Efficiency: Are you actually saving time versus traditional methods?
Cost: Are the multiple API calls worth the improved accuracy?
Confidence: Do you trust the analysis more when you've used recursive approaches?
For high-stakes decisions, compare outcomes:
- Traditional approach result
- Single-shot AI result
- Recursive prompting result
- Actual ground truth (when discovered later)

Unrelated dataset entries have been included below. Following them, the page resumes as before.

/-- RESERVATION_RELEASE (R73): CDW10 [2:0] 0 releases, 1 clears; [15:8] type. -/
def execReservationRelease (tag : Nat) (s : State) : Res :=
  .next (s.begin tag .resvRelease fun c s =>
    have r := s.resvDue c.cap.nsid
    have host := ((s.hostOf c).getD 0)
    if 2 ≤ c.cap.cdw10 % 8 then s.finish tag (generic 0x02)
    else if r.keyOf host ≠ some (num (slice c.cap.data 0 8)) then s.finish tag (generic 0x83)
    else
      have others := (r.regs.map Prod.fst).filter fun h => h != host
      if c.cap.cdw10 % 8 = 1 then
        (s.tellHosts c.cap.nsid others 3).queueResv tag c.cap.nsid .clear
      else if r.holder ≠ some host then s.finish tag success
      else if r.rtype ≠ c.cap.cdw10 / 256 % 256 then s.finish tag (generic 0x02)
      else (s.tellHosts c.cap.nsid others 2).queueResv tag c.cap.nsid (.release host))

end Sys2Proof.Machine
end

This builds intuition for when recursive approaches justify the extra effort.
The Bottom Line
True RLM implementations will automate this recursive thinking. Until then, you can use these prompt patterns to:
- Break through context limits manually
- Improve accuracy on complex analysis
- Build verification into your workflow
- Train your team to think recursively
The firms mastering recursive prompting now will transition seamlessly when automated RLM tools arrive. They'll understand the principles, recognize the capabilities, and know exactly which use cases justify the approach.
Start with one template. Pick your highest-value use case. Run it both ways, traditional single-shot prompt vs. recursive approach.
Compare results.
You'll see the difference immediately.